DETROIT -

Detroit School Board meeting The Detroit Public School Board says the district has had plans in place for months and it is prepared to execute them on the start of school next week.

Since Michigan's emergency manager law will be on November's ballot, the DPS leaders remain in control of the district's academic policies while the emergency manager controls the money. They held a Monday night emergency meeting to question the district's school readiness.

However, a judge has made it clear that Emergency Manager Roy Roberts' plans will remain in place for the beginning of the school year. The judge told both the School Board and Roberts that they had to work together. Monday night's meeting showed anything but collaboration.

Regardless, the School Board is questioning whether the district is prepared to open. Despite clear answers from Superintendent for Academics Karen Ridgeway, who says yes, they are in position, the board does not seem to believe her.

The board also wants Roberts to attend their Sept. 13 meeting and say they will pursue legal action to force him to attend if he won't come willingly. A check with attorneys familiar with the board’s bylaws said the board has no power to compel Roberts to come to their meetings.

Union president says lawsuit prepared against DPS

DFT President Keith Johnson The Detroit Federation of Teachers union President Keith Johnson says teachers are being moved around and are not receiving adequate time to prepare.
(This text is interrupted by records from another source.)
-- ==== Sys2Proof/Tests/Slice0.lean ====
section
/-! SUPPORT. Tests. Expected values are the worked examples S1 to S12, the vectors T1 to T144 and the encoding
examples of spec 95_test_vectors.md, or the words written out from the patterns of 30_encoding.md R75 and R76. -/

namespace Sys2Proof.Tests

open Sys2Proof.Machine

/-! ### WellFormed: the one check, the gate of R200 -/

theorem test_wf_refuses_timer_group_off : (Instr.ldVxDt 3).wellFormed Params.specValues = false := by decide
theorem test_wf_refuses_font_group_off : (Instr.ldF 3).wellFormed Params.specValues = false := by decide
theorem test_wf_refuses_regmem_group_off : (Instr.ldMemVx 3).wellFormed Params.specValues = false := by decide
theorem test_wf_refuses_jumpv0_group_off : (Instr.jpV0 0x300).wellFormed Params.specValues = false := by decide
theorem test_wf_refuses_key_group_off : (Instr.skp 3).wellFormed Params.specValues = false := by decide
theorem test_wf_accepts_base : (Instr.drw 0 1 5).wellFormed Params.specValues = true := by decide

/-! ### Decoding: every row's word written out in bits -/

theorem test_decode_cls : decodeTable 0b0000000011100000#16 = some .cls := by decide
theorem test_decode_ret : decodeTable 0b0000000011101110#16 = some .ret := by decide
theorem test_decode_jp : decodeTable 0b0001001010100100#16 = some (.jp 0x2A4) := by decide
theorem test_decode_call : decodeTable 0b0010001000001010#16 = some (.call 0x20A) := by decide
theorem test_decode_se_imm : decodeTable 0b0011001100101010#16 = some (.seImm 3 0x2A) := by decide
theorem test_decode_sne_imm : decodeTable 0b0100101100000000#16 = some (.sneImm 0xB 0x00) := by decide
theorem test_decode_se_reg : decodeTable 0b0101000100100111#16 = some (.seReg 1 2 7) := by decide
theorem test_decode_ld_imm : decodeTable 0b0110101000101111#16 = some (.ldImm 0xA 0x2F) := by decide
theorem test_decode_add_imm : decodeTable 0b0111001000100000#16 = some (.addImm 2 0x20) := by decide
theorem test_decode_ld_reg : decodeTable 0b1000001101010000#16 = some (.ldReg 3 5) := by decide
theorem test_decode_or : decodeTable 0b1000000100100001#16 = some (.orReg 1 2) := by decide
theorem test_decode_and : decodeTable 0b1000000100100010#16 = some (.andReg 1 2) := by decide
theorem test_decode_xor : decodeTable 0b1000000100100011#16 = some (.xorReg 1 2) := by decide
theorem test_decode_add_reg : decodeTable 0b1000101010110100#16 = some (.addReg 0xA 0xB) := by decide
theorem test_decode_sub : decodeTable 0b1000000100100101#16 = some (.subReg 1 2) := by decide
theorem test_decode_shr : decodeTable 0b1000010001010110#16 = some (.shr 4 5) := by decide
theorem test_decode_subn : decodeTable 0b1000000100100111#16 = some (.subnReg 1 2) := by decide
theorem test_decode_shl : decodeTable 0b1000010001011110#16 = some (.shl 4 5) := by decide
theorem test_decode_sne_reg : decodeTable 0b1001101010101111#16 = some (.sneReg 0xA 0xA 0xF) := by decide
theorem test_decode_ld_i : decodeTable 0b1010001011110000#16 = some (.ldI 0x2F0) := by decide
theorem test_decode_jp_v0 : decodeTable 0b1011001100000000#16 = some (.jpV0 0x300) := by decide
theorem test_decode_rnd : decodeTable 0b1100001100001111#16 = some (.rnd 3 0x0F) := by decide
theorem test_decode_drw : decodeTable 0b1101000000010101#16 = some (.drw 0 1 5) := by decide
theorem test_decode_skp : decodeTable 0b1110000110011110#16 = some (.skp 1) := by decide
theorem test_decode_sknp : decodeTable 0b1110000110100001#16 = some (.sknp 1) := by decide
theorem test_decode_ld_vx_dt : decodeTable 0b1111001100000111#16 = some (.ldVxDt 3) := by decide
theorem test_decode_ld_vx_k : decodeTable 0b1111001100001010#16 = some (.ldVxK 3) := by decide
theorem test_decode_ld_dt_vx : decodeTable 0b1111000000010101#16 = some (.ldDtVx 0) := by decide
theorem test_decode_ld_st_vx : decodeTable 0b1111010100011000#16 = some (.ldStVx 5) := by decide
theorem test_decode_add_i : decodeTable 0b1111000000011110#16 = some (.addI 0) := by decide
theorem test_decode_ld_f : decodeTable 0b1111001000101001#16 = some (.ldF 2) := by decide
theorem test_decode_ld_b : decodeTable 0b1111011100110011#16 = some (.ldB 7) := by decide
theorem test_decode_ld_mem_vx : decodeTable 0b1111000101010101#16 = some (.ldMemVx 1) := by decide
theorem test_decode_ld_vx_mem : decodeTable 0b1111000101100101#16 = some (.ldVxMem 1) := by decide

/-- T107, T108, T109, T114, T115, T144, and a selector of family 8 without a row. -/
theorem test_decode_unknown_words :
    [0x0000#16, 0x00E1#16, 0x01E0#16, 0x0FEE#16, 0x8128#16, 0x812F#16, 0xE19F#16, 0xF01F#16, 0xFFFF#16].map
      decodeTable = List.replicate 9 none := by decide

/-- T110 to T113: with every group off the extension words are `Unknown`. -/
theorem test_decode_group_off : decode Params.specValues 0xB300#16 = .unknown 0xB300#16 := by decide
/-- The check that the fetch is big-endian (95_test_vectors.md section 8): bytes 8A B4 and B4 8A. -/
theorem test_decode_big_endian : decodeBytes Params.specValues 0x8A 0xB4 = .instr (.addReg 0xA 0xB) := by decide
theorem test_decode_bytes_swapped : decodeBytes Params.specValues 0xB4 0x8A = .unknown 0xB48A#16 := by decide
theorem test_decode_table_word : decodeTableWord 16 0xF165 = some (.ldVxMem 1) := by decide
/-- No two rows of the opcode table share a word (R74). -/
theorem test_rows_disjoint :
    opcodeRows.Pairwise (fun r q => (r.value ^^^ q.value) &&& (r.mask &&& q.mask) ≠ 0#16) := by decide

/-! ### One tick on a small state -/

/-- The start state of the vectors: reset, with one word at `PC` and its group on. -/
def bench (w : Word) : State := State.reset.placeWord w

/-- Registers set on a bench. -/
def withRegs (s : State) (rs : List (RegIx × Byte)) : State := rs.foldl (fun s r => s.setReg r.1 r.2) s

/-- Bytes placed in memory from an address on. -/
def withBytes (s : State) (a : Nat) (bs : List Byte) : State := s.loadBytes a bs

/-- What one tick leads to satisfies a check. -/
def after (s : State) (check : State → Bool) : Bool :=
  match step s with
  | .next t => check t
  | .fault _ => false
  | .refused _ => false

/-- The events among the outputs, the latest first. -/
def events (s : State) : List Event := s.emitted.filterMap fun o => match o with
  | .event e => some e
  | .soundTrigger => none
  | .frame _ => none

/-- The lit pixels of a row, as column numbers. -/
def litRow (s : State) (y : Fin 32) : List Nat :=
  (List.range 64).filter fun x => Frame.pixel s.fb (wrapX x) y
He is readying a lawsuit against the district because Roberts dumped more than 400 teachers who received failing marks for effectiveness.

Johnson is predicting the first day of school will be chaos.

"The only school district in this state that saw fit to seize an opportunity to eliminate teachers at will is the Detroit Public School District," he said.

Johnson believes a nightmare will occur when school opens on Sept. 4.

President of the Detroit Council PTA, Verna Brock, said she is not concerned about logistics but she wonders what happens once the kids get to the classrooms.

"Are they going to be properly educated? Probably not," said Brock.